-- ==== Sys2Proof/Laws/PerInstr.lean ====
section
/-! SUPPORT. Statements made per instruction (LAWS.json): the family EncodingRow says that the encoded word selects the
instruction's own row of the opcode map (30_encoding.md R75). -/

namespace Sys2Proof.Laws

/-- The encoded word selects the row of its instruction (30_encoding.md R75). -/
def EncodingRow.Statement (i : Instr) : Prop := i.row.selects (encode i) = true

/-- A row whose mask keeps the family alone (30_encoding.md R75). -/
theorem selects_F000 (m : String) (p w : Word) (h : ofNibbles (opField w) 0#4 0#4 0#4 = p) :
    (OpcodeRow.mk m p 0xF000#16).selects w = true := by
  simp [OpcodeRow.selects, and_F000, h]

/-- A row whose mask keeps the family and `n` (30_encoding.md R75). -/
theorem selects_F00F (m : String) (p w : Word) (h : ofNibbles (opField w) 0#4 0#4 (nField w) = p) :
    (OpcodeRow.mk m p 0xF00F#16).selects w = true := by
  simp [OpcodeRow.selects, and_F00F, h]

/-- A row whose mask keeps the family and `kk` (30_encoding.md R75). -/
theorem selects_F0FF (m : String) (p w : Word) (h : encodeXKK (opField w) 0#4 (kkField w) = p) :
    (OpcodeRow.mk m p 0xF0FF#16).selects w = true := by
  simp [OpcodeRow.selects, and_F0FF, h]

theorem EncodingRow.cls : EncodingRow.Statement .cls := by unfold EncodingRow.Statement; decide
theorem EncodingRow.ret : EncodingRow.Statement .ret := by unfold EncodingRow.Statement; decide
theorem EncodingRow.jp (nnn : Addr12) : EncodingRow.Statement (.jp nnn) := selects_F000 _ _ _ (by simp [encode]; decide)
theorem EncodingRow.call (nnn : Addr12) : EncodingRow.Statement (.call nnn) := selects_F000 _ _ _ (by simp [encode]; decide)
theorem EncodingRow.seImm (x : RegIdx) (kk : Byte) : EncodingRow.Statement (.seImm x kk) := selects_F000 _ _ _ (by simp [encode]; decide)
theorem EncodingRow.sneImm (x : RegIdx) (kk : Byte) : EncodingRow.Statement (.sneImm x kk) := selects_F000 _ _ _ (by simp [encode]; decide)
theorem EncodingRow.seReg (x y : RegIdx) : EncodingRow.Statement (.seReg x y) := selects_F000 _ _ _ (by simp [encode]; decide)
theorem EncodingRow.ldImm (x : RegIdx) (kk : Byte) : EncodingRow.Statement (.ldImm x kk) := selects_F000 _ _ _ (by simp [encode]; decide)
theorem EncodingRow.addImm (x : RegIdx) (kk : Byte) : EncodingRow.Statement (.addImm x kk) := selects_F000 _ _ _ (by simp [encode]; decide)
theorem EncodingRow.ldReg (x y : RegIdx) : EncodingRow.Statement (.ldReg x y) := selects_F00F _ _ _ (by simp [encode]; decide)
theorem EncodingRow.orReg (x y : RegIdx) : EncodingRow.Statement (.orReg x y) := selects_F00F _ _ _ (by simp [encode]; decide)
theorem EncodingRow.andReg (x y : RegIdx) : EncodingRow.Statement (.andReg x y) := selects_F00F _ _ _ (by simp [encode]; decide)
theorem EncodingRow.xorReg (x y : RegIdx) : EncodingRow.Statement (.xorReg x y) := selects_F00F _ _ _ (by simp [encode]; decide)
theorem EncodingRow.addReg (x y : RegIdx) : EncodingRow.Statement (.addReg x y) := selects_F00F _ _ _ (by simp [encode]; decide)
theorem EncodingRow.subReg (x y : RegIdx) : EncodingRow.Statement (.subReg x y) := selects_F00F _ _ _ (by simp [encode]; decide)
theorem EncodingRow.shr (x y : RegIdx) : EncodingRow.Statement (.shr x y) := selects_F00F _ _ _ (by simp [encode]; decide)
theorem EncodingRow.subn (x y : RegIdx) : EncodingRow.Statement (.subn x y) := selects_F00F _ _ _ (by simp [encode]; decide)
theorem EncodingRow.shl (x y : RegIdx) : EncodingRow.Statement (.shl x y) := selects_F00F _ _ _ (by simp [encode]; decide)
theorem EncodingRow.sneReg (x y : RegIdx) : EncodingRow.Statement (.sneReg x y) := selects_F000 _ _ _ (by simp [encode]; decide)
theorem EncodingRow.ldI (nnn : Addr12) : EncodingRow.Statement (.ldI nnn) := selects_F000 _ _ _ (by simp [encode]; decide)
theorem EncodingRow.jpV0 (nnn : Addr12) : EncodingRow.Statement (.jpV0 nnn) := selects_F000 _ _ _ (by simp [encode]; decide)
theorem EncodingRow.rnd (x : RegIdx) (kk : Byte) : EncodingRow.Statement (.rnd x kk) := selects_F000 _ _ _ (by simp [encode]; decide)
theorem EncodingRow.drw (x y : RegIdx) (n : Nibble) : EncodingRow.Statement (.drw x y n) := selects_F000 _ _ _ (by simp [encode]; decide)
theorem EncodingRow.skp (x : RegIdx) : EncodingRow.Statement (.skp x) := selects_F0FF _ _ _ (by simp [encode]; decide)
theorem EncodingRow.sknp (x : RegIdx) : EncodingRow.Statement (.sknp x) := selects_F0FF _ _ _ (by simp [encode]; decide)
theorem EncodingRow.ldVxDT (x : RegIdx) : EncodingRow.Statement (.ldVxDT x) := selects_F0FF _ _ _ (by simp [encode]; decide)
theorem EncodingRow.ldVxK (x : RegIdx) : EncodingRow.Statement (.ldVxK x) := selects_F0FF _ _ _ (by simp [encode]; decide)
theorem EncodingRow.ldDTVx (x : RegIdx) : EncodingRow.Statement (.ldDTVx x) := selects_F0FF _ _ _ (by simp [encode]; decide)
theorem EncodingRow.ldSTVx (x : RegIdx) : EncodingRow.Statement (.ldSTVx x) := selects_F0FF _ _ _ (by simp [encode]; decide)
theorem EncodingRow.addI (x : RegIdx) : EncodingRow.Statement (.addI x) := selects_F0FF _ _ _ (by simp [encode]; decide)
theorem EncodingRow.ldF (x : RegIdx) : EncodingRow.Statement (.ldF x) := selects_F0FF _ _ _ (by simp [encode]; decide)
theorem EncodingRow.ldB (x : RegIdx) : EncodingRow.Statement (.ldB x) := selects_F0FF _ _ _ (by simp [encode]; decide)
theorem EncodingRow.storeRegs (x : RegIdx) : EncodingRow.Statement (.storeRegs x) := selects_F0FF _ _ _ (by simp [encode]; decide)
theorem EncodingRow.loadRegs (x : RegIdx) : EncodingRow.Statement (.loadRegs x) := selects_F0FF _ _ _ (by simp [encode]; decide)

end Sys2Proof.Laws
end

################

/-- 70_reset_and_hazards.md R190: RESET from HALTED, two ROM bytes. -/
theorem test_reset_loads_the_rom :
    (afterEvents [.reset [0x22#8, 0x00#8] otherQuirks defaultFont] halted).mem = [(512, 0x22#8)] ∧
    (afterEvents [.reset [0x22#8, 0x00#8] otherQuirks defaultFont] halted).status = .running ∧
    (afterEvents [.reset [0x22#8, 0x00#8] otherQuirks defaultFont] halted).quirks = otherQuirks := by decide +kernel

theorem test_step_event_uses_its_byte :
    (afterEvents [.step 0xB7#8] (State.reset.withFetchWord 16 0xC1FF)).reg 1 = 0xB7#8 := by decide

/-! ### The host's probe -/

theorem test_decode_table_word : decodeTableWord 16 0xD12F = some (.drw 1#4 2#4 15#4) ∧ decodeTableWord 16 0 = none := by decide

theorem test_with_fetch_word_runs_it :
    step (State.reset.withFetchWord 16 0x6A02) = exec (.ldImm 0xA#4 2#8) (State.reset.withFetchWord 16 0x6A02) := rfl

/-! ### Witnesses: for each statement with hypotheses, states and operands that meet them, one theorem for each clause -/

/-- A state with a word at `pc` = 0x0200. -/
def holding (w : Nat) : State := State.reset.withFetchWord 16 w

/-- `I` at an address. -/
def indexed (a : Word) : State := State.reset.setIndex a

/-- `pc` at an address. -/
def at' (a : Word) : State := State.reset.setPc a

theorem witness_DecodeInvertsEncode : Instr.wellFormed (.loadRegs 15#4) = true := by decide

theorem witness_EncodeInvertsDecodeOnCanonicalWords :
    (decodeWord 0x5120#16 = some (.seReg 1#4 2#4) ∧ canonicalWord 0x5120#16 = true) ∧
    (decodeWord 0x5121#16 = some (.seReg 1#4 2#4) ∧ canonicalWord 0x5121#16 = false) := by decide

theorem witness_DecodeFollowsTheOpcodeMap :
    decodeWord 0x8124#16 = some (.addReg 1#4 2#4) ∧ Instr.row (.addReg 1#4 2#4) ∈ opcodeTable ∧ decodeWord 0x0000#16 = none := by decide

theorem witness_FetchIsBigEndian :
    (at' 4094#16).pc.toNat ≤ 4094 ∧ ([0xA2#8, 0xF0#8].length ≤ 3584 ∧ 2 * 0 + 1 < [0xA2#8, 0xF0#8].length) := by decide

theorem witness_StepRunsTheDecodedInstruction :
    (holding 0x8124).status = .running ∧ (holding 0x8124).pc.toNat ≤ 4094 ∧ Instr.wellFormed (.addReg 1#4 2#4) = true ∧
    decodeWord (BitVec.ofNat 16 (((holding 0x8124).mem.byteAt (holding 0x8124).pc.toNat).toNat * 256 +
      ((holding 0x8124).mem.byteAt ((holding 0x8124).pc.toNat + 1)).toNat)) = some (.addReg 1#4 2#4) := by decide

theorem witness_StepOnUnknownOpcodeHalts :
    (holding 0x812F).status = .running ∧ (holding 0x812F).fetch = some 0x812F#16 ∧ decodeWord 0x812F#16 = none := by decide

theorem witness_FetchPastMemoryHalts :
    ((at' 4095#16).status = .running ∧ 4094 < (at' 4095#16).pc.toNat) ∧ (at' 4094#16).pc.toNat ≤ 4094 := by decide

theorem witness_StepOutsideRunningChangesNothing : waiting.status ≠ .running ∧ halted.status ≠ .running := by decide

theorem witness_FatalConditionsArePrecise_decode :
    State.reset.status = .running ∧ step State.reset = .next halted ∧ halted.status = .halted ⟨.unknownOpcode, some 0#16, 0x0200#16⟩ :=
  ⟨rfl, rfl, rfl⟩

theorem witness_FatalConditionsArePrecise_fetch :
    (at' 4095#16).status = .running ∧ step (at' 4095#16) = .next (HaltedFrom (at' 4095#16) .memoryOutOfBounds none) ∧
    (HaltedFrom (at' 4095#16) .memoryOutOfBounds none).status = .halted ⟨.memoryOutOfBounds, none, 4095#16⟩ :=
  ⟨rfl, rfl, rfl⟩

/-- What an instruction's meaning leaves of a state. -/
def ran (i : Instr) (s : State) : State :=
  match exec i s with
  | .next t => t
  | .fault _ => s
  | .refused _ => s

################

**What is required:**
Scan the entries above and return each line that holds "byteAt".

**Task solution:**
    decodeWord (BitVec.ofNat 16 (((holding 0x8124).mem.byteAt (holding 0x8124).pc.toNat).toNat * 256 +
      ((holding 0x8124).mem.byteAt ((holding 0x8124).pc.toNat + 1)).toNat)) = some (.addReg 1#4 2#4) := by decide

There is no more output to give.